__How to complete this task__: Find the string "codeAt" in the records and copy each line where it occurs.

___ Input data ___

/-- What a command packs goes behind the bits packed before it (43_bitpack.md R170). -/
theorem afterPacking_latched (as bs : List Bool) (i : Instr) (s : State) :
    afterPacking (packed (afterPacking as s) ++ bs) (latched i (afterPacking as s)) =
      afterPacking (as ++ bs) (latched i s) :=
  afterPacking_afterPacking as bs (latched i s)

section
variable {t : Vector CodeEntry 256} {out : List Byte} {s : State}

theorem exec_psym_afterPacking (h : Packs t out s) (bits : List Bool) {x : Sym} (hx : (codeAt t x).assigned = true) :
    exec (.psym x) (afterPacking bits s) =
      .next (afterPacking (bits ++ (codeAt t x).bitString) (latched (.psym x) s)) := by
  obtain ⟨hs, hk, hv, rfl, -⟩ := h
  rw [← afterPacking_latched]
  exact exec_psym (hs.afterPacking bits) hv (hk.afterPacking bits) (packerOk_afterPacking bits s) hx

/-- One PSYM for each symbol of a sequence packs its code bits (43_bitpack.md R172, R175). -/
theorem execAll_psym {xs : List Sym} (hc : AllCoded t xs) (is : List Instr) :
    ∀ {s : State}, Packs t out s → ∀ bits, ∃ u, Packs t out u ∧
      execAll (xs.map Instr.psym ++ is) (afterPacking bits s) = execAll is (afterPacking (bits ++ codeBits t xs) u) := by
  induction xs with
  | nil => exact fun {s} h bits => ⟨s, h, by rw [codeBits, List.flatMap_nil, List.append_nil]; rfl⟩
  | cons x xs ih =>
    intro s h bits
    obtain ⟨u, hu, he⟩ := ih (fun b hb => hc b (List.mem_cons_of_mem x hb)) (h.latched (.psym x))
      (bits ++ (codeAt t x).bitString)
    refine ⟨u, hu, ?_⟩
    rw [List.map_cons, List.cons_append, execAll_cons (exec_psym_afterPacking h bits (hc x List.mem_cons_self)), he,
      codeBits_cons, List.append_assoc]

/-- PFLUSH after packing completes the body (43_bitpack.md R174, R175). -/
theorem execAll_pflush (h : Packs t out s) (bits : List Bool) :
    ∃ u, execAll [.pflush] (afterPacking bits s) = .next u ∧ u.err = false ∧ u.snk = out ++ bitsToBytes bits := by
  obtain ⟨hs, hk, -, -, rfl⟩ := h
  have hs' := hs.afterPacking bits
  rcases flush_bytes bits s with ⟨h0, hb⟩ | ⟨h0, hb⟩
  · exact ⟨_, execAll_one (exec_pflush_empty hs' h0), hs.err, congrArg (s.snk ++ ·) hb.symm⟩
  · refine ⟨_, execAll_one (exec_pflush hs' (hk.afterPacking bits) h0), ?_, ?_⟩
    · rw [clearPacker_err, delivered_err, latched_err]
      exact hs'.err
    · rw [clearPacker_snk, delivered_snk, latched_snk, hb, ← List.append_assoc]
      rfl

/-- The bits of the body, one by one (43_bitpack.md R175). -/
theorem getElem?_bits_bitsToBytes (bits : List Bool) :
    ∀ k < 8 * (bitsToBytes bits).length, ((bitsToBytes bits).flatMap byteBits)[k]? = some (bits.getD k false) := by
  intro k hk
  rw [length_bitsToBytes] at hk
  rw [bits_bitsToBytes, List.getElem?_map, List.getElem?_range hk, Option.map_some]

/-- An empty packer has packed nothing. -/
theorem afterPacking_nil_of_empty (ha : s.acc = 0) (hn : s.nbits = 0) : afterPacking [] s = s := by
  rw [← packed_of_nbits hn]
  exact afterPacking_packed (packerOk_zero ha hn)

end

/-- Settles O32: the codes gather behind each other from the empty packer, and PFLUSH sends what is left of the last
byte. -/
theorem bodyLength : Obligations.BodyLength := by
  intro s hs hk hv ha hn
  have hp : Packs s.code s.snk s := ⟨hs, hk, hv, rfl, rfl⟩
  have h0 := afterPacking_nil_of_empty ha hn
  refine ⟨fun xs hc => ?_, fun hl hc => ?_⟩
  · obtain ⟨u, hu, he⟩ := execAll_psym hc [.pflush] hp []
    rw [h0] at he
    obtain ⟨v, hv, herr, hsnk⟩ := execAll_pflush hu (codeBits s.code xs)
    exact ⟨v, _, he.trans hv, herr, hsnk, length_bitsToBytes _, getElem?_bits_bitsToBytes _⟩
  · obtain ⟨v, hv', herr, hsnk⟩ := execAll_pflush (hp.latched .pscan) (codeBits s.code (ibufBytes s s.ilen.toNat))
    refine ⟨v, _, ?_, herr, hsnk, length_bitsToBytes _, getElem?_bits_bitsToBytes _⟩
    rw [execAll_cons (exec_pscan hs hv hk (packerOk_zero ha hn) hl hc), packed_of_nbits hn]
    exact hv'

end Sys2Proof.Machine
end

section
/-! PROOFS. The bit-unpacker's commands (43_bitpack.md R171, R180 to R183): where they stop, what they decode, and that
UDEC undoes the packing. -/

namespace Sys2Proof.Machine

/-! ## UDEC -/

/-- UDEC from the last symbol on (43_bitpack.md R180). -/
theorem exec_udec_stops {s : State} (hs : Idle s) (hv : s.treeValid = true) (he : totalOf s.freq ≤ s.emit.toNat) :
    exec .udec s = .next (latched .udec s) := by
  rw [← idleAgain_accept]
  refine issue_one_done (task := .udec) hs ?_
  rw [runTask, udecRule, sequenceCheck_ok (s := accept (encode .udec) s) hv, Flow.andThen_done]
  exact if_pos he

/-- UDECALL from the last symbol on (43_bitpack.md R181). -/
theorem exec_udecall_stops {s : State} (hs : Idle s) (hv : s.treeValid = true) (he : totalOf s.freq ≤ s.emit.toNat) :
    exec .udecall s = .next (latched .udecall s) := by
  have hn : totalOf (accept (encode .udecall) s).freq - (accept (encode .udecall) s).emit.toNat = 0 :=
    Nat.sub_eq_zero_of_le he
  rw [← idleAgain_accept]
  refine issue_one_done (task := .udecall) hs ?_
  rw [runTask, udecallRule_valid (s := accept (encode .udecall) s) hv, hn, decodeSymbols]

/-- Settles O35. -/
theorem decodeStopsAtCount : Obligations.DecodeStopsAtCount := fun _ hs hv he =>
  ⟨exec_udec_stops hs hv he, exec_udecall_stops hs hv he⟩

/-- A command of one stretch whose effect is to decode `xs`. -/
theorem issue_decoded {s : State} (hs : Idle s) {i : Instr} {task : Task} {xs : List Sym} {c : Byte} {r used : Nat}
    {src : List SrcElem}
    (h : runTask task (accept (encode i) s) = .done (decoded xs c r used src (accept (encode i) s))) :
    issue i [task] s = .next (decoded xs c r used src (latched i s)) := by
  rw [issue_one_done hs h, ← idleAgain_accept]
  rfl

/-- UDEC along a path of any tree in the arena, with more bits offered than it needs (43_bitpack.md R180): it takes the
bytes `b1` of those offered and leaves the bits `q`. -/
theorem exec_udec {s : State} {i : NodeId} {p q : List Bool} {x : Sym} {body : List Byte} {rest : List SrcElem}
    (hs : Idle s) (hk : SinkOk s) (hv : s.treeValid = true) (hi : s.root = some i)
    (he : s.emit.toNat < totalOf s.freq) (hr : s.rem.toNat ≤ 8) (hp : LeadsTo (nodeAt s) i p x)
    (hb : bodyBits s.cur s.rem.toNat body = p ++ q) (hsrc : s.src = body.map .byte ++ rest) :
    ∃ b1 b2 r, body = b1 ++ b2 ∧ r ≤ 8 ∧ bodyBits (b1.getLastD s.cur) r b2 = q ∧ exec .udec s =
      .next (decoded [x] (b1.getLastD s.cur) r b1.length (b2.map .byte ++ rest) (latched .udec s)) := by
  obtain ⟨b1, b2, r, hsplit, hr', hq, hwalk⟩ :=
    walkRule_ok (s := accept (encode .udec) s) hs.sched (hk.accept _) hr hp hb hsrc
  exact ⟨b1, b2, r, hsplit, hr', hq,
    issue_decoded (task := .udec) hs ((udecRule_valid (s := accept (encode .udec) s) hv he hi).trans hwalk)⟩

/-- Settles O34: where no byte more than needed is offered, every byte is taken. -/
theorem udecDecodes : Obligations.UdecDecodes := by
  intro s i p left x body rest hs hk hv hi he hr hp hb hleft hsrc
  obtain ⟨b1, b2, r, rfl, hr', hq, hexec⟩ := exec_udec hs hk hv hi he hr hp hb hsrc
  obtain ⟨rfl, rfl⟩ := body_used hr' hq hleft
  rw [List.append_nil, hexec]
  rfl

/-! ## UDECALL -/

/-- Settles O37, by the rounds of UDECALL's loop, one for each symbol. -/
theorem udecallDecodes : Obligations.UdecallDecodes := by
  intro s t xs left body rest hs hk hv hh ht hr hx hemit hb hleft hsrc
  obtain ⟨b1, b2, r, rfl, hr', hq, hrounds⟩ := decodeSymbols_ok ht xs (s := accept (encode .udecall) s) hs.sched
    (hk.accept _) hr hh.nodeAt_eq hh.root hx hb hsrc
  obtain ⟨rfl, rfl⟩ := body_used hr' hq hleft
  have hn : totalOf (accept (encode .udecall) s).freq - (accept (encode .udecall) s).emit.toNat = xs.length :=
    Nat.sub_eq_of_eq_add' hemit.symm
  have hcount : s.emit + BitVec.ofNat 40 xs.length = BitVec.ofNat 40 (totalOf s.freq) := by
    rw [← hemit, BitVec.ofNat_add, BitVec.ofNat_toNat, BitVec.setWidth_eq]
  have hexec : exec .udecall s = _ := issue_decoded (task := .udecall) hs
    ((udecallRule_valid (s := accept (encode .udecall) s) hv).trans (hn ▸ hrounds))
  rw [List.append_nil, hexec, ← hcount]
  rfl

/-! ## UDEC undoes the packing -/

/-- The machine can decode by the tree of FREQ, whose code table is `t`: the unpacker and the bytes `body`, offered on SRC
before `rest`, hold the bits `bits`. -/
structure Unpacks (t : Vector CodeEntry 256) (bits : List Bool) (body : List Byte) (rest : List SrcElem) (s : State) :
    Prop where
  idle : Idle s
  sink : SinkOk s
  valid : s.treeValid = true
  tree : HoldsTree s
  table : TableFor s.freq t
  rem : s.rem.toNat ≤ 8
  bits : bodyBits s.cur s.rem.toNat body = bits
  src : s.src = body.map .byte ++ rest

/-- The state a UDEC leaves is ready for the next one. -/
theorem Unpacks.decoded_latched {t : Vector CodeEntry 256} {bits : List Bool} {body : List Byte} {rest : List SrcElem}
    {s : State} (h : Unpacks t bits body rest s) (xs : List Sym) (used : Nat) {c : Byte} {r : Nat} {q : List Bool}
    {b : List Byte} (hr : r ≤ 8) (hq : bodyBits c r b = q) :
    Unpacks t q b rest (decoded xs c r used (b.map .byte ++ rest) (latched .udec s)) where
  idle := ⟨rfl, h.idle.err, h.idle.sched⟩
  sink := (h.sink.latched .udec).decoded ..
  valid := h.valid
  tree := h.tree.congr rfl rfl rfl rfl rfl
  table := h.table
  rem := (toNat_rem hr).trans_le hr
  bits := (congrArg (bodyBits c · b) (toNat_rem hr)).trans hq
  src := rfl

/-- The bits of a symbol's code are a path from ROOT to its leaf (42_codetable.md R151). -/
theorem Unpacks.leadsTo {t : Vector CodeEntry 256} {bits : List Bool} {body : List Byte} {rest : List SrcElem} {s : State}
    (h : Unpacks t bits body rest s) {x : Sym} (hx : present s.freq x = true) :
    ∃ i, s.root = some i ∧ LeadsTo (nodeAt s) i (codeAt t x).bitString x := by
  rw [h.tree.root, h.tree.nodeAt_eq]
  exact h.table.leadsTo hx s.nodeDraw

/-- Counting one symbol below TOTAL does not wrap (10_state.md R36). -/
theorem toNat_emit_succ {f : Vector Word 256} {e : BitVec 40} (h : e.toNat < totalOf f) : (e + 1).toNat = e.toNat + 1 :=
  BitVec.toNat_add_of_lt (Nat.lt_of_le_of_lt h (totalOf_lt f))

/-- One UDEC on the code bits of a symbol. -/
theorem Unpacks.exec_udec {t : Vector CodeEntry 256} {x : Sym} {q : List Bool} {body : List Byte} {rest : List SrcElem}
    {s : State} (h : Unpacks t ((codeAt t x).bitString ++ q) body rest s) (hx : present s.freq x = true)
    (he : s.emit.toNat < totalOf s.freq) :
    ∃ b1 b2 u, body = b1 ++ b2 ∧ exec .udec s = .next u ∧ Unpacks t q b2 rest u ∧ u.freq = s.freq ∧
      u.emit.toNat = s.emit.toNat + 1 ∧ u.snk = s.snk ++ [x] ∧ u.inCount = s.inCount + BitVec.ofNat 64 b1.length := by
  obtain ⟨i, hi, hp⟩ := h.leadsTo hx
  obtain ⟨b1, b2, r, hsplit, hr, hq, hexec⟩ := Machine.exec_udec h.idle h.sink h.valid hi he h.rem hp h.bits h.src
  exact ⟨b1, b2, _, hsplit, hexec, h.decoded_latched [x] b1.length hr hq, rfl, toNat_emit_succ he, rfl, rfl⟩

___

__Expected output__:
theorem exec_psym_afterPacking (h : Packs t out s) (bits : List Bool) {x : Sym} (hx : (codeAt t x).assigned = true) :
      .next (afterPacking (bits ++ (codeAt t x).bitString) (latched (.psym x) s)) := by
      (bits ++ (codeAt t x).bitString)
    ∃ i, s.root = some i ∧ LeadsTo (nodeAt s) i (codeAt t x).bitString x := by
    {s : State} (h : Unpacks t ((codeAt t x).bitString ++ q) body rest s) (hx : present s.freq x = true)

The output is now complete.